## Your objective
Nothing below is to be printed except the lines between the line holding "(s.pins.pwrCycleReq = true" and the line holding "(∀ (s : State) (ns : Nat), 1000", inclusive, each exactly as it appears.

## Source data

/-- EOF: after every earlier shot has retired the frame's shots end, the stage is done, and its idle count, next kind
and finality are set (R103, R308, R313). `slack` is the lowest code of the counted cycles that no THIN_MARGIN gave; with
those it makes the frame slack (R153). Run-ahead stops before it (R113). -/
def execEof (n : Nat) (f : EofFields) (slack : Option Nat) (s : State) : Host.Outcome State Fault Refusal :=
  .next (s.sequence n (.eof n f slack) (fun st _ c =>
    if st.seq.ahead || !st.drained then s
    else if !eofOk n f c || st.seq.loop.isSome then s.scriptError n st.seq.pc
    else s.putStage n { st with
      idle := f.idle.toNat, slackNow := none, slackEof := minCode st.slackNow (slack.map (capAt 63))
      seq := { st.seq with
        pc := st.seq.pc + 1, eof := true, done := true, final := eofFinal f c.frame c.reel.last
        nextKind := eofKind f c.frame } }))

/-- REPEAT: the body that follows is issued `count` times (R315). -/
def execRepeat (n : Nat) (b : BitVec 8) (countM1 : BitVec 12) (stride : BitVec 16) (s : State) :
    Host.Outcome State Fault Refusal :=
  .next (s.sequence n (.repeat_ n b countM1 stride) (fun st _ _ =>
    if st.seq.loop.isSome then s.scriptError n st.seq.pc
    else s.sequenced n (fun q => { q with
      loop := some { start := st.seq.pc + 1, len := b.toNat, count := countM1.toNat + 1, stride := stride.toInt
                     iter := 0 } })))

/-- SETA: load an address register (R316). -/
def execSeta (n : Nat) (reg : BitVec 4) (bank : BitVec 6) (line : BitVec 16) (s : State) :
    Host.Outcome State Fault Refusal :=
  .next (s.sequence n (.seta n reg bank line) (fun _ _ _ =>
    s.sequenced n (fun q => { q with ar := setAt q.ar reg.toNat (bank ++ line) })))

/-- INCA: add a signed delta to a register's line; outside 0 to 65,535 the context fails (R316). -/
def execInca (n : Nat) (reg : BitVec 4) (delta : BitVec 16) (s : State) : Host.Outcome State Fault Refusal :=
  .next (s.sequence n (.inca n reg delta) (fun st _ _ =>
    let l := st.seq.lineOf reg false + delta.toInt
    if l < 0 ∨ 65535 < l then s.failStageCtx n 0x15
    else s.sequenced n (fun q => { q with
      ar := setAt q.ar reg.toNat (BitVec.ofNat 22 (65536 * st.seq.bankOf reg + l.toNat)) })))

/-- STEP: request an operating-step change; a second request in a take fails the context (R130, R131, R317). Run-ahead
stops before it (R113). -/
def execStep (n : Nat) (code : BitVec 4) (s : State) : Host.Outcome State Fault Refusal :=
  .next (s.sequence n (.step n code) (fun st p c =>
    if st.seq.ahead then s
    else if decide (code.toNat < c.reel.floor) || st.seq.loop.isSome then s.scriptError n st.seq.pc
    else if c.stepReq.isSome then s.failStageCtx n 0x1C
    else
      let waiting := c.stages.filter (fun m => match s.stage m with | none => false | some t => t.clocked)
      (s.modCtx p (fun c => { c with
        stepReq := some { code := code.toNat, waiting := waiting, accepted := false } })).sequenced n
          (fun q => { q with stepWait := true })))
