-- ==== Sys2Proof/Certificates/Slice0/Obligations.lean ====
section
/-! DEFINITION. The statements for the provers: what each command of the block does, by the rules of spec/, and the
invariant that every step keeps. -/

open Sys2Proof Sys2Proof.Machine

/-! ### Power, reset and boot (chapters 2, 4, 7 and 16) -/

/-- POWER_GOOD_RISE (R518): with RESET_N asserted only PWR_GOOD is noted and the JTAG port is in Test-Logic-Reset; with
RESET_N released boot phase 1 begins, wafer time zero in every stage, unless a stop is latched or the module is failed or
awaits a power cycle. The reference domain is on the backup oscillator with REF_OUT low.

RESET_RELEASE (R298, R518): the inputs' high level is noted; a latched stop clears only after 1 ms of coolant with every
sensor below T_trip - 15 and PWR_GOOD high, and boot begins only with PWR_GOOD high and no stop latched, no failure and no
power cycle awaited. -/
def Obligations.PowerAndResetBeginBoot : Prop :=
  (∀ s : State, s.pins.pwrGood = false →
    (s.pins.resetN = false ∨ s.pins.stop.isSome ∨ s.pins.failed = true ∨ s.pins.pwrCycleReq = true →
      exec .powerGoodRise s = .next { s with
        pins := { s.pins with pwrGood := true }, jtag := .reset
        time := { s.time with onPll := false, refOut := false, refFault := false } }) ∧
    (s.pins.resetN = true → s.pins.stop = none → s.pins.failed = false → s.pins.pwrCycleReq = false →
      exec .powerGoodRise s = .next { s with
        pins := { s.pins with pwrGood := true, booting := true, bootPhase := 1 }, jtag := .reset
        stages := s.stages.map (fun st => { st with island := 0 })
        time := { s.time with
          onPll := false, refOut := false, refFault := false, wafer := 0, epochFixed := false, lastTick := none } })) ∧
  (∀ (s : State) (ns : Nat) (p : Pins), s.pins.resetN = false →
    p = { s.pins with resetN := true, coolA := s.pins.coolA || decide (0 < ns), coolB := s.pins.coolB || decide (0 < ns) } →
    (s.pins.pwrGood = false ∨ s.pins.failed = true ∧ s.pins.stop = none ∨ s.pins.pwrCycleReq = true ∧ s.pins.stop = none ∨
        s.pins.stop.isSome ∧ (ns < 1000000 ∨ s.sensorsBelow (s.trip - 15) = false) →
      exec (.resetRelease ns) s = .next { s with pins := p }) ∧
    (s.pins.pwrGood = true → s.pins.failed = false → s.pins.pwrCycleReq = false →
      s.pins.stop = none ∨ 1000000 ≤ ns ∧ s.sensorsBelow (s.trip - 15) = true →
      exec (.resetRelease ns) s = .next { s with
        pins := { p with stop := none, booting := true, bootPhase := if s.time.onPll then 2 else 1 }
        stages := s.stages.map (fun st => { st with island := 0 })
        time := { s.time with wafer := 0, epochFixed := s.time.onPll, lastTick := none } }))

/-- POWER_GOOD_FALL and RESET_ASSERT (R79, R504, R521, R523): a low of RESET_N below 1 µs changes nothing; otherwise no stage
runs, no context exists, boot is over, the slate and its requests are dropped, the ports are at reset and carrier flash is
as it was. The dailies SRAM stays unless the fall is the requested power cycle, which ends the failed condition (log
entry 10). -/
def Obligations.ShutdownStillsTheModule : Prop :=
  (∀ s : State, s.pins.pwrGood = true → ∃ t, exec .powerGoodFall s = .next t ∧ t.stilled ∧ t.slate = Slate.reset ∧
    t.pins.pwrGood = false ∧ t.pins.resetN = s.pins.resetN ∧ t.pins.stop = s.pins.stop ∧
    t.pins.bootDone = false ∧ t.pins.booting = false ∧ t.pins.issueStopped = true ∧ t.pins.bypassOpen = false ∧
    t.portA = HostPort.reset ∧ t.portB = HostPort.reset ∧ t.check = none ∧ t.tests = [] ∧ t.transients = [] ∧
    (s.pins.pwrCycleReq = false → t.dailies = s.dailies ∧ t.pins.failed = s.pins.failed ∧
      t.pins.belowFloor = s.pins.belowFloor) ∧
    (s.pins.pwrCycleReq = true → t.dailies = Dailies.absent ∧ t.pins.failed = false ∧ t.pins.pwrCycleReq = false) ∧
    t.flash = s.flash ∧ t.straps = s.straps ∧ t.trims = s.trims ∧ t.rails = s.rails ∧ t.gaffer = s.gaffer ∧
    t.chain = s.chain ∧ t.jtag = s.jtag ∧ t.idFaults = s.idFaults ∧ t.time.tickCount = s.time.tickCount) ∧
  (∀ (s : State) (ns : Nat), ns < 1000 → exec (.resetAssert ns) s = .next s) ∧
  (∀ (s : State) (ns : Nat), 1000 ≤ ns → ∃ t, exec (.resetAssert ns) s = .next t ∧ t.stilled ∧ t.slate = Slate.reset ∧
    t.pins = { s.pins with
      resetN := false, booting := false, bootPhase := 0, bootDone := false
      parked := s.pins.parked && s.pins.pwrCycleReq, thermWarn := false, bypassOpen := false, issueStopped := true } ∧
    t.dailies = s.dailies ∧ t.flash = s.flash ∧ t.straps = s.straps ∧ t.trims = s.trims ∧ t.rails = s.rails ∧
    t.chain = s.chain ∧ t.jtag = s.jtag ∧ t.portA = HostPort.reset ∧ t.portB = HostPort.reset)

## Output
    (s.pins.pwrCycleReq = true → t.dailies = Dailies.absent ∧ t.pins.failed = false ∧ t.pins.pwrCycleReq = false) ∧
    t.flash = s.flash ∧ t.straps = s.straps ∧ t.trims = s.trims ∧ t.rails = s.rails ∧ t.gaffer = s.gaffer ∧
    t.chain = s.chain ∧ t.jtag = s.jtag ∧ t.idFaults = s.idFaults ∧ t.time.tickCount = s.time.tickCount) ∧
  (∀ (s : State) (ns : Nat), ns < 1000 → exec (.resetAssert ns) s = .next s) ∧
  (∀ (s : State) (ns : Nat), 1000 ≤ ns → ∃ t, exec (.resetAssert ns) s = .next t ∧ t.stilled ∧ t.slate = Slate.reset ∧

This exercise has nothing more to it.